DI can affect any tooth, but it mainly occurs in premolars [5]. 43% of the reported cases involve bilateral occurrence of the contralateral teeth [2]. Several factors can explain the etiology of this abnormality, such as growth failure, abnormal proliferation, distortion of the enamel organ, genetics, nutritional factors, infections, and external trauma. It is also suggested that more than one factor may contribute to the occurrence of this malformation [1, 6, 7, 8].
Based on the vertical extension of the invagination, DI has been categorized into three types, each varying in the extent of invagination and required management approaches. Type I is an invagination limited to the tooth crown, extending up to the cementoenamel junction (CEJ). In Type II, the invagination extends beyond CEJ into the root, with no communication to the periodontium. In type III, the invagination opens up to the periodontal ligament and forms an additional lateral or apical foramen. Types I and II are considered incomplete invaginations, while Type III is classified as complete invagination [2, 4, 9].

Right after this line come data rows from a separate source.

/-- Wakes and stand-downs heard from a FRESH peer that shows no TRIPPED, at a node in service. WAKE gives class RUN, ends a
part and takes a node out of NIGHT by the standing test. In DWELL, with neither WAKE nor DISPATCH: a REQUEST with its
sender's own id is answered by a standing node that holds no part, acks a higher id, or initiates with a higher id, which
then has yielded; the initiator commits and enters NIGHT when every heard peer shows ACK with its id and the DRIVE is
heard, and cancels when a heard peer has left DWELL; an acker follows its initiator's COMMIT or NIGHT into NIGHT, waits on
its REQUEST, and cancels at anything else (R181, R182, R185 to R188). The model's choice is the order where several fall
together: the cancel before the commit (log entry 28); within the beacon WAKE, then the answer, then the judgements of the
part, so that an initiator yields to a lower REQUEST whose sender has left DWELL (log entry 38); and the run before the
wake, so that a node that WAKE takes out of NIGHT adopts no run from the same beacon (log entry 8). -/
def Obligations.WakeAndStandDownAreHeard : Prop :=
  ∀ (f : RxFrame) (e : Entry) (p : Profile) (r : BeaconRec) (requests commits : Bool) (s : State),
    acceptedFresh f e p r s = true → inService s = true → partFits s = true → r.state ≠ .tripped →
    requests = (r.sdCode == .request && decide (r.sdId.val = e.id.val)) →
    commits = (r.sdCode == .commit && decide (r.sdId.val = e.id.val)) →
    ∃ t, exec (.receiveBeacon f) s = .next t
      ∧ (r.wake = true → requests = false → t.cls.cls = .run ∧ t.cls.sdRole = .none
          ∧ (s.seq.state = .night → t.seq.state = standingTest (renewed f e r s) ∧ t.seq.run = s.seq.run
              ∧ beaconAsked t = true)
          ∧ (s.cls.cls ≠ .run → beaconAsked t = true))
      ∧ (s.seq.state = .dwell → r.wake = false → r.dispatch = false →
          (s.cls.sdRole = .none → t.cls.sdRole ≠ .initiating ∧ t.cls.outcome =
            (if t.seq.state = .night then .committed else s.cls.outcome))
          ∧ (requests = true → r.state ≠ .night → stands (renewed f e r s) = true →
              (s.cls.sdRole = .none ∨ (s.cls.sdRole = .acking ∧ s.cls.sdId.any (fun i => decide (e.id < i)) = true)
                ∨ (s.cls.sdRole = .initiating ∧ e.id < ownId s)) →
              t.seq.state = .dwell ∧ t.cls.sdRole = .acking ∧ t.cls.sdId = some e.id
                ∧ t.cls.sdDeadline = some (s.time.now + BitVec.ofNat 32 (p.tSd * 1000)) ∧ beaconAsked t = true
                ∧ t.cls.outcome = (if s.cls.sdRole = .initiating then .yielded else s.cls.outcome))
          ∧ (s.cls.sdRole = .initiating → requests = false →
              if peerLeftDwell (renewed f e r s) = true then
                t.seq.state = .dwell ∧ t.cls.sdRole = .none ∧ t.cls.outcome = .cancelled ∧ beaconAsked t = true
              else if commitDue (renewed f e r s) = true then
                t.seq.state = .night ∧ t.cls.sdRole = .none ∧ t.cls.outcome = .committed ∧ t.cls.commit = 3
                  ∧ t.cls.cls = .dormant ∧ beaconAsked t = true
              else t.seq.state = .dwell ∧ t.cls.sdRole = .initiating ∧ t.cls.sdId = s.cls.sdId
                ∧ t.cls.outcome = s.cls.outcome)
          ∧ (s.cls.sdRole = .acking → s.cls.sdId = some e.id →
              if r.state = .night ∨ commits = true then
                t.seq.state = .night ∧ t.cls.sdRole = .none ∧ t.cls.outcome = .committed ∧ t.cls.cls = .dormant
                  ∧ t.cls.commit = s.cls.commit ∧ allApplied t.brakes = true
              else if requests = true then
                t.seq.state = .dwell ∧ t.cls.sdRole = .acking ∧ t.cls.sdId = some e.id
                  ∧ t.cls.sdDeadline = s.cls.sdDeadline
              else t.seq.state = .dwell ∧ t.cls.sdRole = .none ∧ t.cls.outcome = .cancelled ∧ beaconAsked t = true))
      ∧ t.power = s.power ∧ t.time = s.time ∧ t.inputs = s.inputs ∧ t.loader = s.loader ∧ t.loop = s.loop
      ∧ t.port = s.port

/-! ## Deadlines -/

/-- Deadlines run out. At the arming deadline a node in ARMED leaves for its origin state: the run number stays, the other
run fields are cleared, every unit drops, an immediate beacon is asked for, and a CAR back in DWELL is MISALIGNED where its
quality is NONE or no stop is within W_stop, its door released as `doorJudged` tells. In a quiet spell the class goes from
RUN to STILL after T_still seconds and from STILL to DEEP_STILL after T_deep times ten: the clock begins again, the beacon
due time moves to the new period, and an immediate beacon is asked for. At its deadline a stand-down part ends with the
outcome EXPIRED, and an immediate beacon is asked for (R74, R75, R122, R123, R132, R141, R178, R179, R188). When a deadline
counts as reached across the wrap of node time is the model's choice (log entry 22). -/
def Obligations.DeadlinesRunOut : Prop :=
  ∀ (d : Time) (p : Profile) (s : State), held s = false →
    (s.seq.state = .armed → s.seq.deadline = some d → (s.time.now - d).toNat < 2147483648 →
      (s.seq.origin = some .dwell ∨ s.seq.origin = some .hold) →
      ∃ t, exec .armingDeadline s = .next t
        ∧ some t.seq.state = s.seq.origin ∧ t.seq.run = s.seq.run ∧ t.seq.dir = .none ∧ t.seq.leg = none
        ∧ t.seq.recovery = false ∧ t.seq.dispatch = false ∧ t.seq.consent = false ∧ t.seq.origin = none
        ∧ t.seq.dispatchOrigin = none ∧ t.seq.deadline = none ∧ t.seq.stage = .idle
        ∧ allApplied t.brakes = true ∧ t.ceiling.line = 0 ∧ t.envelope.vperm = 0 ∧ beaconAsked t = true
        ∧ (s.loader.profile = some p → doorJudged (awayFromStops p s) p t = true)
        ∧ t.power = s.power ∧ t.time = s.time ∧ t.inputs = s.inputs ∧ t.loader = s.loader ∧ t.peers = s.peers
        ∧ t.loop = s.loop ∧ t.trips = s.trips ∧ t.port = s.port)
    ∧ (s.loader.profile = some p → quietSpell s = true → s.cls.clock = some d →
      ((s.cls.cls = .run ∧ p.tStill * 1000 ≤ (s.time.now - d).toNat)
        ∨ (s.cls.cls = .still ∧ p.tDeep * 10000 ≤ (s.time.now - d).toNat)) →
      ∃ t, exec .downshift s = .next t ∧ t = { s with access := t.access, cls := t.cls }
        ∧ t.cls =
          { s.cls with
            cls := if s.cls.cls = .run then .still else .deepStill
            clock := some s.time.now }
        ∧ t.access.beaconDue =
            s.access.lastAttempt.map (fun x => x + (if s.cls.cls = .run then 250 else 1000))
        ∧ beaconAsked t = true)
    ∧ (s.cls.sdDeadline = some d → (s.time.now - d).toNat < 2147483648 →
      ∃ t, exec .standDownDeadline s = .next t ∧ t = { s with access := t.access, cls := t.cls }
        ∧ (s.cls.sdRole ≠ .none →
            t.cls = { s.cls with sdRole := .none, sdId := none, sdDeadline := none, outcome := .expired }
              ∧ beaconAsked t = true)
        ∧ (s.cls.sdRole = .none → t = s))

/-! ## The ceiling and its output -/

/-- In RUNNING with no comms stop the line ceiling formed is no more than V_line_max, the own vperm, V_crawl in a recovery
run, and what each MATCHED entry gives (its vperm while FRESH, that capped at V_stale_cap while STALE), and it is one of
those values (R105). -/
def Obligations.LineCeilingIsTheLeastTerm : Prop :=
  ∀ (s : State) (p : Profile),
    s.seq.state = .running → s.loader.profile = some p → s.ceiling.comms = none →
    formedCeiling s ≤ p.vLineMax ∧ formedCeiling s ≤ s.envelope.vperm
    ∧ (s.seq.recovery = true → formedCeiling s ≤ p.vCrawl)
    ∧ (∀ e ∈ s.peers, ∀ r ∈ e.beacon, e.verif = .matched →
        (e.fresh = .fresh → formedCeiling s ≤ r.vperm)
          ∧ (e.fresh = .stale → formedCeiling s ≤ r.vperm ∧ formedCeiling s ≤ p.vStaleCap))
    ∧ (formedCeiling s = p.vLineMax ∨ formedCeiling s = s.envelope.vperm
        ∨ (s.seq.recovery = true ∧ formedCeiling s = p.vCrawl)
        ∨ ∃ e ∈ s.peers, ∃ r ∈ e.beacon, e.verif = .matched
            ∧ ((e.fresh = .fresh ∧ formedCeiling s = r.vperm)
              ∨ (e.fresh = .stale ∧ formedCeiling s = min r.vperm p.vStaleCap)))

/-- The ceiling output. A zero ceiling leaves it low with DRIVE_EN inactive. The generator takes a positive line ceiling,
whose period is ceil(100,000 / c) µs, `q` here: with no period in progress it begins at once, high; a longer period begins
at once, an equal one goes on and drops any pending one, a shorter one waits as the pending period and begins, high, when
the period in progress ends. A period's high part gives way to its low part, and its end to a period of the same length
where none is pending (R116 to R118). That CEILING_APPLY is the tick at which a positive ceiling is taken is the model's
choice (log entry 10). -/
def Obligations.CeilingOutputRunsItsPeriods : Prop :=
  ∀ (q cur : Nat) (s : State), held s = false →
    (isDrive s = true → s.seq.state ≠ .starting → s.ceiling.line = 0 →
      ∃ t, exec .ceilingApply s = .next t ∧ t = { s with generator := t.generator } ∧ driveEn t = false
        ∧ ceilingOut t = false)
    ∧ (isDrive s = true → s.seq.state ≠ .starting → 1 ≤ s.ceiling.line →
      100000 ≤ q * s.ceiling.line → (q - 1) * s.ceiling.line < 100000 →
      ∃ t, exec .ceilingApply s = .next t ∧ t = { s with generator := t.generator } ∧ driveEn t = true
        ∧ ((s.generator.current = none ∨ ∃ c ∈ s.generator.current, c < q) →
            t.generator = { current := some q, next := none, phase := .high, micros := 0 } ∧ ceilingOut t = true)
        ∧ (s.generator.current = some q → t.generator = { s.generator with next := none })
        ∧ (∀ c ∈ s.generator.current, q < c → t.generator = { s.generator with next := some q }
            ∧ (s.generator.phase = .low → c / 2 ≤ s.generator.micros →
                exec .periodEnd t =
                  .next { t with generator := { current := some q, next := none, phase := .high, micros := 0 } })))
    ∧ (s.generator.current = some cur → s.generator.phase = .high → (cur + 1) / 2 ≤ s.generator.micros →
      exec .highPhaseEnd s = .next { s with generator.phase := .low, generator.micros := 0 })
    ∧ (s.generator.current = some cur → s.generator.next = none → s.generator.phase = .low →
      cur / 2 ≤ s.generator.micros →
      exec .periodEnd s = .next { s with generator.phase := .high, generator.micros := 0 })

/-! ## The service port -/

/-- A selection opens a transaction in COMMAND with nothing to answer, sending zeros; its end returns the port to IDLE with
the data output at high impedance, and without an accepted RESTART nothing else moves (R190, R193). -/
def Obligations.SelectionOpensATransaction : Prop :=
  ∀ (x : Straps) (s : State), held s = false →
    (s.port.selected = false → serviceOut s = none
      ∧ ∃ t, exec .serviceSelect s = .next t ∧ serviceOut t = some false
        ∧ t =
          { s with
            port :=
              { selected := true, state := .command, shift := [], answer := [], sent := 0, restart := false } })
    ∧ ((s.port.selected = false ∨ s.port.restart = false) →
      ∃ t, exec (.serviceDeselect x) s = .next t ∧ serviceOut t = none
        ∧ t =
          { s with
            port :=
              { selected := false, state := .idle, shift := [], answer := [], sent := 0, restart := false } })

/-- The readout commands answer in COMMAND, in any node state, with a status octet, the record and a check sequence that
agrees, of which a selected port sends the first octet's first bit next, and change nothing but the port: STATUS 30 octets,
PEER k 30, TRIP k 23 with 0 the newest, PROFILE b 17, each with NO_ENTRY where there is no such record, and a command octet
of code 0 or 7 answers UNKNOWN; in any other transaction state no command is taken (R190, R191, R194). What the records show
where R194 gives no value is the model's (log entries 7 and 41). -/
def Obligations.ReadoutAnswersItsRecord : Prop :=
  ∀ (c : Instr) (k : BitVec 5) (v : Bool) (record : Option (List Byte)) (s : State), held s = false →
    ((c = .status k ∧ record = some (statusRecord s))
      ∨ (c = .peer k ∧ record = (s.peers[k.toNat]?).map peerRecord)
      ∨ (c = .trip k ∧ record = (s.trips.history.reverse[k.toNat]?).map historyRecord)
      ∨ (c = .profile k ∧ record =
          if 16 * k.toNat < s.loader.heldLength then
            some (octet (min 16 (s.loader.heldLength - 16 * k.toNat))
              :: Store.block s.loader.store s.loader.heldLength k.toNat)
          else none)
      ∨ (c = .unknown v k ∧ record = none)) →
    (s.port.state ≠ .command → exec c s = .next s)
    ∧ (s.port.state = .command → ∃ t, exec c s = .next t
        ∧ t = { s with port := { s.port with state := .answer, shift := [], answer := t.port.answer, sent := 0 } }
        ∧ (s.port.selected = true → serviceOut t = t.port.answer.head?.map BitVec.msb)
        ∧ checkAgrees t.port.answer = true
        ∧ t.port.answer.take (t.port.answer.length - 2) =
            (match record with
              | some l => 0x00#8 :: l
              | none => if c = .unknown v k then [0x03#8] else [0x01#8])
        ∧ t.port.answer.length =
            (match record with
              | none => 3
              | some _ => match c with
                | .status _ => 33
                | .peer _ => 33
                | .trip _ => 26
                | _ => 20))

DI is often afflicted with pulp and periradicular disease due to debris accumulation within its complex anatomy [10, 11]. In most cases, endodontic treatment is required, which is often considered challenging due to the complex and variant anatomy [12]. Management of DI varies in different cases, and an anatomy‐based treatment plan with consideration of tooth and tissue involvement is essential for successful outcomes [1, 3]. In cases with pulp involvement and periradicular inflammatory lesions, more complicated approaches are required [2, 13]. If the pulp responds normally to sensitivity tests, sealing the invagination or performing a minimal restoration is recommended to prevent bacterial penetration [14, 15, 16].
This article presents a case of bilateral Type II DI in the maxillary lateral incisors, with one tooth exhibiting pulp necrosis and periapical inflammation, and the other showing mild pulp involvement with intact surrounding tissues. For each tooth, a combination of radiographic images and pulp testing was used to ensure accurate diagnosis and treatment planning.
Case History
2
A 16‐year‐old female patient was referred to the endodontic department of the faculty of dentistry at Mashhad University of Medical Sciences with a history of repeated swelling in the area of the maxillary anterior teeth. The patient's medical history revealed no significant systemic conditions that would contraindicate endodontic treatment.
Examination and Diagnosis
3
The clinical and radiographic examinations revealed bilateral type II DI of maxillary lateral incisors (teeth #7 and #10) (Figures 1 and 2). A thorough periodontal evaluation and clinical testing (pulp and periapical tests) were used to determine the preliminary diagnosis on both teeth. The maxillary right lateral incisor (tooth #7) was responsive to pulp sensitivity testing. Responses to percussion and palpation were normal, and radiographically, there was no evidence of osseous changes (Figure 2A). The maxillary right lateral incisor (tooth #7) was diagnosed with reversible pulpitis and normal apical tissue.
(A, B) Clinical images of maxillary lateral incisors with DI.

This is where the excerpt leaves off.